Personal information
- Full name: William Rashleigh
- Born: 7 March 1867 Farningham, Kent
- Died: 13 February 1937 (aged 69) Balcombe, Sussex
- Batting: Right-handed
- Bowling: Right-arm slow
- Relations: William Boys Rashleigh (father) Charles Edward Rashleigh (uncle)

Domestic team information
- 1885–1901: Kent
- 1886–1889: Oxford University

Career statistics
| Competition | First-class |
| Matches | 127 |
| Runs scored | 5,379 |
| Batting average | 25.13 |
| 100s/50s | 9/21 |
| Top score | 163 |
| Balls bowled | 29 |
| Wickets | 0 |
| Bowling average | – |
| 5 wickets in innings | – |
| 10 wickets in match | – |
| Best bowling | – |
| Catches/stumpings | 56/– |
- Source: CricInfo, 6 September 2012

= William Rashleigh (cricketer) =

English cricketer (1867–1937)

William Rashleigh (7 March 1867 – 13 February 1937) was an English cricketer who played first-class cricket for Kent County Cricket Club and Oxford University between 1885 and 1901. He was born at Farningham in Kent and died at Balcombe in Sussex.

==Cricket career==
Rashleigh was the son of farmer and cricketer William Boys Rashleigh. He played in the Tonbridge School XI from 1882 to 1885, and made his first-class debut for Kent on 24 August 1885. He went up to Brasenose College, Oxford that autumn. he gained his blue as a freshman. In July 1886 he joined Kingsmill Key in a stand of 243, a record first-wicket partnership at that time in a Varsity Match; both batsmen hit centuries, but no other batsman in the innings reached double figures. Altogether in first-class cricket he passed one hundred in nine innings.
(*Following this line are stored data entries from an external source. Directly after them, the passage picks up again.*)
-- ==== Sys2Proof/Machine/Block.lean ====
section
/-! DEFINITION. What asking a block to go idle, its idle timeout, its reset and the loss of its power do (Tables 17.4, 17.5, 17.7 and 17.13), and IDE key exchanges (R330). -/

namespace Sys2Proof.Machine

/-! ### IDE ports -/

/-- An IDE_KM exchange starts on a port: the keeper holds its domain (R330, Table 17.14). -/
def startIde (p : Nat) (s : State) : State :=
  let d := pdFabric p
  if !(port s p).ide || (domain s d).holds.contains (.ide p) then s
  else emit (.spdmReq false p 1) (updDomain d (fun x => { x with holds := x.holds ++ [.ide p] }) s)

/-- The exchange has put keys in place: the port accepts requests (R330). -/
def ideReady (p : Nat) (s : State) : State :=
  let old := s
  holdDiff old (dropHold (pdFabric p) (.ide p) (updPort p (fun x => { x with ideUp := true }) s))

/-- The exchange failed or was given up: the port does not accept requests until a new one succeeds (R330, R406). -/
def ideFailed (p : Nat) (s : State) : State :=
  let old := s
  holdDiff old (dropHold (pdFabric p) (.ide p) (updPort p (fun x => { x with ideUp := false }) s))

/-- Ports that run IDE. -/
def idePorts (s : State) : List Nat := (List.range 20).filter fun p => (port s p).ide

/-! ### Blocks -/

/-- Block codes of Table 17.4. -/
def blockCodes : List Nat := List.range 20 ++ (List.range 8).map (0x20 + ·) ++ (List.range 4).map (0x30 + ·) ++ (List.range 8).map (0x40 + ·) ++ [0x50, 0x51, 0x52]

/-- Domain of a block (Table 1.6). -/
def blockDomain (code : Nat) : Nat :=
  if code < 20 then pdFabric code
  else if code < 0x28 then pdTray (code - 0x20)
  else if code < 0x34 then 4 + (code - 0x30)
  else if code < 0x48 then 15 + (code - 0x40)
  else if code = 0x50 then 23
  else if code = 0x51 then 24
  else 3

/-- Blocks of a domain. -/
def domainBlocks (d : Nat) : List Nat := blockCodes.filter fun c => blockDomain c = d

/-- Cells of a crew group. -/
def groupCells (g : Nat) : List Nat := ((List.range 16).map fun i => crewCells (g * 16 + i)).flatten

/-- Cells of a group with work in flight. -/
def busyCells (s : State) (g : Nat) : List Nat := (groupCells g).filter fun n => (cellOf s n).state.active || !(cellOf s n).xfers.isEmpty

/-- Requests that a port is working on: those it sent on, and those that came in on it. -/
def portWork (s : State) (p : Nat) : List Txn :=
  s.fab.txns.filter fun x => x.stage = .forwarded p || x.stage = .egress p || match x.origin with
    | .port q _ => q = p
    | _ => false

/-- Requests at a module. -/
def trayWork (s : State) (m : Nat) : List Txn := s.fab.txns.filter fun x => x.stage = .tray m

/-- Stores whose block is being encoded. -/
def codecWork (s : State) : List Txn := s.fab.txns.filter fun x => match x.stage with
  | .encoding _ _ => true
  | _ => false

/-- Pieces of work in flight in a block (Table 17.5, step 3). -/
def inFlight (s : State) (code : Nat) : Nat :=
  if code < 20 then (portWork s code).length
  else if code < 0x28 then (trayWork s (code - 0x20)).length
  else if code < 0x34 then 0
  else if code < 0x48 then (busyCells s (code - 0x40)).length
  else if code = 0x50 then s.gth.decodes.length
  else if code = 0x51 then (codecWork s).length
  else s.coh.txns.length

/-- A request at a module completes with an error, redirected where R350 allows. -/
def failTrayTxn (x : Txn) (s : State) : State :=
  match regionAt (underMap s x) (offOf x.addr) with
  | some (k, r) => readDone k r x wFailed [] 0 s
  | none => endTxn x wFailed [] 0 s

/-- Step 2: the block takes no new work (Table 17.7); near-bank runs of its module end with `st`, ABORTED in a reset and POWER_OFF where power goes (Table 12.12). -/
def blockAsk (st code : Nat) (s : State) : State :=
  if code < 20 then
    let old := s
    holdDiff old (updPort code (fun x => { x with blocked := true }) s)
  else if code < 0x28 then moduleGone (code - 0x20) st true s
  else if code < 0x34 then s
  else if code < 0x48 then
    (groupCells (code - 0x40)).foldl (fun s n =>
      if (cellOf s n).state = .running || (cellOf s n).state = .waiting then stopCell n s else s) s
  else if code = 0x51 then
    let old := s
    holdDiff old ((idePorts s).foldl (fun s p => updPort p (fun x => { x with ideUp := false }) s) s)
  else s

/-- Step 3 at the timeout: what is in flight completes with an error. Cells take the power-loss row when the block is cleared. -/
def blockExpire (code : Nat) (s : State) : State :=
  if code < 20 then (portWork s code).foldl (fun s x => endTxn x wFailed [] 0 s) s
  else if code < 0x28 then (trayWork s (code - 0x20)).foldl (fun s x => failTrayTxn x s) s
  else if code = 0x51 then (codecWork s).foldl (fun s x => endTxn x wFailed [] 0 s) s
  else s

/-- A tray port's link and session are lost (Table 3.13, Table 12.12, Table 6.6): its requests fail and moves to or from it are abandoned. -/
def trayDrop (m : Nat) (dst : LinkState) (st : Nat) (queued : Bool) (s : State) : State :=
  let lost := trayWork s m
  let s := moduleGone m st queued (updTray m (fun x => { x with link := dst, session := false }) s)
  let here (p : Place) : Bool := p = .t1 m || p = .t2 m
  let s := (keys s.pool.hints).foldl (fun s h => match find s.pool.hints h with
    | some x => match region s x.region with
      | some r => abandon h (fun y => here y.target || here (placeOf s r y.tile)) true true s
      | none => s
    | none => s) s
  lost.foldl (fun s x => failTrayTxn x s) s

/-- The block that a register belongs to for the reset of its fields (R440), by CSR address. -/
def blockOfReg (a : Nat) : Option Nat :=
  match regAt a with
  | none => none
  | some (r, i) =>
    match r, r.place.1 with
    | .tryNbuCtl, _ | .crwCellSel, _ | .crwCellFault, _ | .crwSummary, _ | .xsuSummary, _ => none
    | .crwRingLoad, _ => some (0x40 + i)
    | .hbcEccStatus, _ => some (0x30 + i)
    | _, 11 => some i
    | _, 12 => some (0x20 + i)
    | _, 13 | _, 14 => some (0x40 + i / 16)
    | _, 15 => some 0x50
    | _, 16 => some 0x51
    | _, 9 => some 0x52
    | _, _ => none

/-- The fields of a block's registers take their reset values (R440), the counts of the exact-sum units of a crew group among them (Table 9.18). -/
def resetRegs (code : Nat) (s : State) : State :=
  { s with
    csr := s.csr.filter fun e => blockOfReg e.1 != some code
    crw := { s.crw with crews := s.crw.crews.map fun e => (e.1, if code = 0x40 + e.1 / 16 then { e.2 with addends := 0 } else e.2) } }

/-- Every agent fails, and the directory is empty (R119, Table 17.7). -/
def clearDirectory (s : State) : State :=
  let s := ((List.range 32).filter fun a => agValid (agentEntry s a)).foldl (fun s a => agentFail a s) s
  { s with coh := { s.coh with dir := [] } }

/-- Step 4: what the reset of a block clears (Table 17.7). -/
def blockClear (code : Nat) (s : State) : State :=
  let s :=
    if code < 20 then portDrop code .detect s
    else if code < 0x28 then trayDrop (code - 0x20) .detect stAborted true s
    else if code < 0x34 then s
    else if code < 0x48 then crewPowerLoss (code - 0x40) stAborted false s
    else if code = 0x50 then abortDecodes (fun _ => true) stAborted { s with gth := { s.gth with buf := [] } }
    else if code = 0x51 then dropBuffers (fun _ => true) ((idePorts s).foldl (fun s p => updPort p (fun x => { x with ideUp := false }) s) s)
    else clearDirectory s
  resetRegs code s

/-- Step 5 for a block that is back at once: what waited for it goes on, and IDE ports exchange keys again (Table 17.7). -/
def blockBack (code : Nat) (s : State) : State :=
  let s := wake (fun st => st = .blockWait code) s
  if code = 0x51 then (idePorts s).foldl (fun s p => if (port s p).link = .l0 then startIde p s else s) s else s

/-! ### Loss of a domain's power or clock (R405, Table 17.13) -/

/-- What a domain loses; `keep` is CLOCK_STOP, which keeps memories, images and register settings. -/
def domainLoss (d : Nat) (keep : Bool) (s : State) : State :=
  let bs := domainBlocks d
  let s := bs.foldl (fun s c =>
    if c < 20 then updPort c (fun x => { x with started := false }) (portFail c .detect s)
    else if c < 0x28 then
      let m := c - 0x20
      updTray m (fun x => { x with started := false }) (trayDrop m .detect stPowerOff true (if (tray s m).admitted then attn 5 s else s))
    else if c < 0x34 then s
    else if c < 0x48 then crewPowerLoss (c - 0x40) stPowerOff keep s
    else if c = 0x50 then abortDecodes (fun _ => true) stPowerOff { s with gth := { s.gth with buf := [] } }
    else if c = 0x51 then
      let old := s
      dropBuffers (fun _ => true) (holdDiff old ((idePorts s).foldl (fun s p => updPort p (fun x => { x with ideUp := false }) s) s))
    else s) s
  if keep then s else bs.foldl (fun s c => resetRegs c s) s

end Sys2Proof.Machine
end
The right-handed batsman's top score of 163 was made against Middlesex in June 1896.

==Teaching and ecclesiastical career==
After occupying posts at Uppingham School and Tonbridge as assistant master, Rashleigh took Holy Orders in 1892. He was a minor canon at Canterbury Cathedral between 1903 and 1912, rector of St George's, Canterbury from 1912 to 1916, and subsequently vicar of Horton Kirby and Ridgmont.

==Bibliography==
- Carlaw, Derek (2020). "Kent County Cricketers, A to Z: Part One (1806–1914)"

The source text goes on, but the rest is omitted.